Air is being pumped into a spherical balloon so that its volume increases at a rate of 70 cm³/s. How fast is the surface area of the balloon increasing when its radius is 5 cm³?

Homework Equations

A ball with radius r has the following volume (V) and surface area (S):
V = (4/3)(πr³)
S = 4πr²

The Attempt at a Solution

The problem seems to be asking for dS/dt at r = 5. dV/dt appears to be equivalent to S.

dS/dt = (d/dt)(4πr²)
dS/dt = 8πr(dV/dt) <--- This step is the one that's really bugging me, especially that dV/dt tagged onto the end.
dS/dt = 8π5(70)
dS/dt = 2800π
dS/dt = 8796.459

Which is apparently incorrect. I'm having a lot of trouble grasping these and other related rate problems, mainly because I am not sure how to properly set up the equations and every tutorial I've found on the subject (including my textbook) simply breeze over that step by saying "Find an equation that describes the given relationship."

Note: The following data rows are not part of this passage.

/-! `Strand.putPhys` -/

@[simp] theorem Strand.putPhys_live (t : Strand) (p : Nat) (r : Reg) : (t.putPhys p r).live = t.live := rfl
@[simp] theorem Strand.putPhys_pcc (t : Strand) (p : Nat) (r : Reg) : (t.putPhys p r).pcc = t.pcc := rfl
@[simp] theorem Strand.putPhys_mode (t : Strand) (p : Nat) (r : Reg) : (t.putPhys p r).mode = t.mode := rfl
@[simp] theorem Strand.putPhys_tid (t : Strand) (p : Nat) (r : Reg) : (t.putPhys p r).tid = t.tid := rfl
@[simp] theorem Strand.putPhys_status (t : Strand) (p : Nat) (r : Reg) : (t.putPhys p r).status = t.status := rfl
@[simp] theorem Strand.putPhys_ctl (t : Strand) (p : Nat) (r : Reg) : (t.putPhys p r).ctl = t.ctl := rfl
@[simp] theorem Strand.putPhys_cycle (t : Strand) (p : Nat) (r : Reg) : (t.putPhys p r).cycle = t.cycle := rfl
@[simp] theorem Strand.putPhys_instret (t : Strand) (p : Nat) (r : Reg) : (t.putPhys p r).instret = t.instret := rfl
@[simp] theorem Strand.putPhys_timecmp (t : Strand) (p : Nat) (r : Reg) : (t.putPhys p r).timecmp = t.timecmp := rfl
@[simp] theorem Strand.putPhys_utrap (t : Strand) (p : Nat) (r : Reg) : (t.putPhys p r).utrap = t.utrap := rfl
@[simp] theorem Strand.putPhys_strap (t : Strand) (p : Nat) (r : Reg) : (t.putPhys p r).strap = t.strap := rfl
@[simp] theorem Strand.putPhys_htrap (t : Strand) (p : Nat) (r : Reg) : (t.putPhys p r).htrap = t.htrap := rfl
@[simp] theorem Strand.putPhys_uval2 (t : Strand) (p : Nat) (r : Reg) : (t.putPhys p r).uval2 = t.uval2 := rfl
@[simp] theorem Strand.putPhys_win (t : Strand) (p : Nat) (r : Reg) : (t.putPhys p r).win = t.win := rfl
@[simp] theorem Strand.putPhys_frm (t : Strand) (p : Nat) (r : Reg) : (t.putPhys p r).frm = t.frm := rfl
@[simp] theorem Strand.putPhys_fexc (t : Strand) (p : Nat) (r : Reg) : (t.putPhys p r).fexc = t.fexc := rfl
@[simp] theorem Strand.putPhys_wlbound (t : Strand) (p : Nat) (r : Reg) : (t.putPhys p r).wlbound = t.wlbound := rfl
@[simp] theorem Strand.putPhys_wlstat (t : Strand) (p : Nat) (r : Reg) : (t.putPhys p r).wlstat = t.wlstat := rfl
@[simp] theorem Strand.putPhys_rqovf (t : Strand) (p : Nat) (r : Reg) : (t.putPhys p r).rqovf = t.rqovf := rfl
@[simp] theorem Strand.putPhys_sndto (t : Strand) (p : Nat) (r : Reg) : (t.putPhys p r).sndto = t.sndto := rfl
@[simp] theorem Strand.putPhys_depcol (t : Strand) (p : Nat) (r : Reg) : (t.putPhys p r).depcol = t.depcol := rfl
@[simp] theorem Strand.putPhys_felem (t : Strand) (p : Nat) (r : Reg) : (t.putPhys p r).felem = t.felem := rfl
@[simp] theorem Strand.putPhys_faddr (t : Strand) (p : Nat) (r : Reg) : (t.putPhys p r).faddr = t.faddr := rfl
@[simp] theorem Strand.putPhys_vec (t : Strand) (p : Nat) (r : Reg) : (t.putPhys p r).vec = t.vec := rfl
@[simp] theorem Strand.putPhys_mtx (t : Strand) (p : Nat) (r : Reg) : (t.putPhys p r).mtx = t.mtx := rfl
@[simp] theorem Strand.putPhys_stream (t : Strand) (p : Nat) (r : Reg) : (t.putPhys p r).stream = t.stream := rfl
@[simp] theorem Strand.putPhys_region (t : Strand) (p : Nat) (r : Reg) : (t.putPhys p r).region = t.region := rfl
@[simp] theorem Strand.putPhys_monitor (t : Strand) (p : Nat) (r : Reg) : (t.putPhys p r).monitor = t.monitor := rfl
@[simp] theorem Strand.putPhys_wake (t : Strand) (p : Nat) (r : Reg) : (t.putPhys p r).wake = t.wake := rfl
@[simp] theorem Strand.putPhys_inbox (t : Strand) (p : Nat) (r : Reg) : (t.putPhys p r).inbox = t.inbox := rfl
@[simp] theorem Strand.putPhys_areaFull (t : Strand) (p : Nat) (r : Reg) : (t.putPhys p r).areaFull = t.areaFull := rfl
@[simp] theorem Strand.putPhys_members (t : Strand) (p : Nat) (r : Reg) : (t.putPhys p r).members = t.members := rfl
@[simp] theorem Strand.putPhys_arrived (t : Strand) (p : Nat) (r : Reg) : (t.putPhys p r).arrived = t.arrived := rfl
@[simp] theorem Strand.putPhys_syncing (t : Strand) (p : Nat) (r : Reg) : (t.putPhys p r).syncing = t.syncing := rfl
@[simp] theorem Strand.putPhys_redTerms (t : Strand) (p : Nat) (r : Reg) : (t.putPhys p r).redTerms = t.redTerms := rfl
@[simp] theorem Strand.putPhys_redOpen (t : Strand) (p : Nat) (r : Reg) : (t.putPhys p r).redOpen = t.redOpen := rfl
@[simp] theorem Strand.putPhys_redStatus (t : Strand) (p : Nat) (r : Reg) : (t.putPhys p r).redStatus = t.redStatus := rfl
@[simp] theorem Strand.putPhys_tasks (t : Strand) (p : Nat) (r : Reg) : (t.putPhys p r).tasks = t.tasks := rfl
@[simp] theorem Strand.putPhys_lq (t : Strand) (p : Nat) (r : Reg) : (t.putPhys p r).lq = t.lq := rfl
@[simp] theorem Strand.putPhys_sq (t : Strand) (p : Nat) (r : Reg) : (t.putPhys p r).sq = t.sq := rfl
@[simp] theorem Strand.putPhys_xq (t : Strand) (p : Nat) (r : Reg) : (t.putPhys p r).xq = t.xq := rfl
@[simp] theorem Strand.putPhys_bqAE (t : Strand) (p : Nat) (r : Reg) : (t.putPhys p r).bqAE = t.bqAE := rfl
@[simp] theorem Strand.putPhys_bqEA (t : Strand) (p : Nat) (r : Reg) : (t.putPhys p r).bqEA = t.bqEA := rfl
@[simp] theorem Strand.putPhys_apart (t : Strand) (p : Nat) (r : Reg) : (t.putPhys p r).apart = t.apart := rfl
@[simp] theorem Strand.putPhys_operands (t : Strand) (p : Nat) (r : Reg) : (t.putPhys p r).operands = t.operands := rfl
@[simp] theorem Strand.putPhys_holding (t : Strand) (p : Nat) (r : Reg) : (t.putPhys p r).holding = t.holding := rfl
@[simp] theorem Strand.putPhys_owed (t : Strand) (p : Nat) (r : Reg) : (t.putPhys p r).owed = t.owed := rfl
@[simp] theorem Strand.putPhys_inSync (t : Strand) (p : Nat) (r : Reg) : (t.putPhys p r).inSync = t.inSync := rfl
@[simp] theorem Strand.putPhys_reissue (t : Strand) (p : Nat) (r : Reg) : (t.putPhys p r).reissue = t.reissue := rfl
@[simp] theorem Strand.putPhys_ir (t : Strand) (p : Nat) (r : Reg) : (t.putPhys p r).ir = t.ir := rfl
@[simp] theorem Strand.putPhys_role (t : Strand) (p : Nat) (r : Reg) : (t.putPhys p r).role = t.role := rfl
@[simp] theorem Strand.putPhys_clk (t : Strand) (p : Nat) (r : Reg) : (t.putPhys p r).clk = t.clk := rfl
@[simp] theorem Strand.putPhys_inflight (t : Strand) (p : Nat) (r : Reg) : (t.putPhys p r).inflight = t.inflight := rfl
@[simp] theorem Strand.putPhys_pending (t : Strand) (p : Nat) (r : Reg) : (t.putPhys p r).pending = t.pending := rfl
@[simp] theorem Strand.putPhys_asleep (t : Strand) (p : Nat) (r : Reg) : (t.putPhys p r).asleep = t.asleep := rfl
@[simp] theorem Strand.putPhys_gangFault (t : Strand) (p : Nat) (r : Reg) : (t.putPhys p r).gangFault = t.gangFault := rfl
@[simp] theorem Strand.putPhys_gangIssued (t : Strand) (p : Nat) (r : Reg) : (t.putPhys p r).gangIssued = t.gangIssued := rfl
@[simp] theorem Strand.putPhys_answers (t : Strand) (p : Nat) (r : Reg) : (t.putPhys p r).answers = t.answers := rfl
@[simp] theorem Strand.putPhys_asked (t : Strand) (p : Nat) (r : Reg) : (t.putPhys p r).asked = t.asked := rfl
@[simp] theorem Strand.putPhys_opIndex (t : Strand) (p : Nat) (r : Reg) : (t.putPhys p r).opIndex = t.opIndex := rfl
@[simp] theorem Strand.putPhys_named (t : Strand) (p : Nat) (r : Reg) : (t.putPhys p r).named = t.named := rfl
@[simp] theorem Strand.putPhys_refusedAt (t : Strand) (p : Nat) (r : Reg) : (t.putPhys p r).refusedAt = t.refusedAt := rfl
@[simp] theorem Strand.putPhys_reoffer (t : Strand) (p : Nat) (r : Reg) : (t.putPhys p r).reoffer = t.reoffer := rfl
@[simp] theorem Strand.putPhys_pop (t : Strand) (p : Nat) (r : Reg) : (t.putPhys p r).pop = t.pop := rfl
@[simp] theorem Strand.putPhys_doomed (t : Strand) (p : Nat) (r : Reg) : (t.putPhys p r).doomed = t.doomed := rfl
@[simp] theorem Strand.putPhys_dropped (t : Strand) (p : Nat) (r : Reg) : (t.putPhys p r).dropped = t.dropped := rfl
@[simp] theorem Strand.putPhys_debug (t : Strand) (p : Nat) (r : Reg) : (t.putPhys p r).debugger = t.debugger := rfl
@[simp] theorem Strand.putPhys_launch (t : Strand) (p : Nat) (r : Reg) : (t.putPhys p r).launch = t.launch := rfl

Any help is much appreciated.

 

[Char. Limit]

Well, firstly, what you'll want to do is find S as a function of V. This can be done by solving your function V = 4 pi r^3 / 3 for r, and then plugging that into the r in your function for S.

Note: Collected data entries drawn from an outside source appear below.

-- ==== Sys2Proof/Tests/Slice0.lean ====
section
/-! SUPPORT. Tests: words written out from the manual's encoding tables, malformed words with their fates, ill-formed terms that
the checks refuse, and witnesses that the hypotheses of the statements can be met. -/

namespace Sys2Proof.Tests

open Sys2Proof.Machine

/-! ## Decoding (R24 to R38)

The words are laid out from the opcode map, the shapes and the modifier layouts of the encoding chapter. -/

/-- The words decode to the instruction, and the encoder gives words that decode to it. -/
def reads (e : List IWord × Instr) : Bool :=
  (match decodeWords e.1 with
    | some (.ok i) => i == e.2
    | _ => false) &&
  (match (encode e.2).bind decodeWords with
    | some (.ok i) => i == e.2
    | _ => false)

/-- Page 0: hold, mov, add, sub, and, or, xor, shl, shr, sra, mul, addi, movi, andi, shli, shri, srai, ceq, clt, cltn, sel, ldk, bz, bnz. -/
theorem test_decode_page0_a : (([([0x3F02, 0x800A], .hold { st := 2#2, imm := 42#34 }),
     ([0x3D09, 0x8156], .mov { st := 2#2, a := 21#6, b := 38#6 }),
     ([0xFD89, 0x8256], .add { st := 2#2, a := 21#6, b := 38#6, c := some (56#6) }),
     ([0xFD89, 0x8356], .sub { st := 2#2, a := 21#6, b := 38#6, c := some (56#6) }),
     ([0xFD89, 0x8456], .and { st := 2#2, a := 21#6, b := 38#6, c := some (56#6) }),
     ([0xFD89, 0x8556], .or { st := 2#2, a := 21#6, b := 38#6, c := some (56#6) }),
     ([0xFD89, 0x8656], .xor { st := 2#2, a := 21#6, b := 38#6, c := some (56#6) }),
     ([0xFD89, 0x8756], .shl { st := 2#2, a := 21#6, b := 38#6, c := some (56#6) })] : List (List IWord × Instr)) ++
    ([([0xFD89, 0x8856], .shr { st := 2#2, a := 21#6, b := 38#6, c := some (56#6) }),
     ([0xFD89, 0x8956], .sra { st := 2#2, a := 21#6, b := 38#6, c := some (56#6) }),
     ([0xFD89, 0x8A56], .mul { st := 2#2, a := 21#6, b := 38#6, c := some (56#6) }),
     ([0x3D01, 0xFFFE, 0x8B5D], .addi { st := 2#2, a := 21#6, imm := 17179869165#34 }),
     ([0x3D01, 0xFFFE, 0x8C5D], .movi { st := 2#2, a := 21#6, imm := 17179869165#34 }),
     ([0x3D01, 0xFFFE, 0x8D5D], .andi { st := 2#2, a := 21#6, imm := 17179869165#34 }),
     ([0x3D01, 0x3F02, 0x8E5A], .shli { st := 2#2, a := 21#6, imm := 42#34 }),
     ([0x3D01, 0x3F02, 0x8F5A], .shri { st := 2#2, a := 21#6, imm := 42#34 })] : List (List IWord × Instr)) ++
    ([([0x3D01, 0x3F02, 0x905A], .srai { st := 2#2, a := 21#6, imm := 42#34 }),
     ([0xFD89, 0x9156], .ceq { st := 2#2, a := 21#6, b := 38#6, c := some (56#6) }),
     ([0xFD89, 0x9256], .clt { st := 2#2, a := 21#6, b := 38#6, c := some (56#6) }),
     ([0xFD89, 0x9356], .cltn { st := 2#2, a := 21#6, b := 38#6, c := some (56#6) }),
     ([0xFD89, 0x9456], .sel { st := 2#2, a := 21#6, b := 38#6, c := 56#6, imm := 0#34 }),
     ([0x3D01, 0xFFFE, 0x955D], .ldk { st := 2#2, a := 21#6, imm := 17179869165#34 }),
     ([0x3D01, 0xFFFE, 0x965D], .bz { st := 2#2, a := 21#6, imm := 17179869165#34 }),
     ([0x3D01, 0xFFFE, 0x975D], .bnz { st := 2#2, a := 21#6, imm := 17179869165#34 })] : List (List IWord × Instr))).all reads = true := by decide +kernel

So basically, solve your volume function for r, and then plug that into the r in your surface area function.

 

[AmiraM]

Thanks!

Alright, so I tried what you said and came out with:

S = 4π(sqrt3(3v/4π))²

Taking the derivatives using the chain rule leaves me with:

dS/dt = 8π(3v'/4π)^1/3(3v'/4π)^-2/3, or
dS/dt = 8(3v'/4)^-1/3

When I plug v' = 70 into the equation, it returns 2.137, which is unfortunately also incorrect. I can show my deriving process step-by-step if it helps anyone spot where I'm making my error.

 

[Char. Limit]

Thanks!

Alright, so I tried what you said and came out with:

S = 4π(sqrt3(3v/4π))²

Taking the derivatives using the chain rule leaves me with:

dS/dt = 8π(3v'/4π)^1/3(3v'/4π)^-2/3, or
dS/dt = 8(3v'/4)^-1/3

When I plug v' = 70 into the equation, it returns 2.137, which is unfortunately also incorrect. I can show my deriving process step-by-step if it helps anyone spot where I'm making my error.

You did something wrong here. Taking the derivative with the chain rule should yield a (-1/3) term and then v' on the outside.

 

[jhae2.718]

You are applying the chain rule incorrectly. [tex]\frac{dy}{dx} = \frac{dy}{dt}\frac{dt}{dx}[/tex]

 

[AmiraM]

Yes, there was definitely something wrong with the way I derived. I tried deriving it again, step-by-step this time, and ended up with the correct answer. Thanks so much guys, you were really helpful :)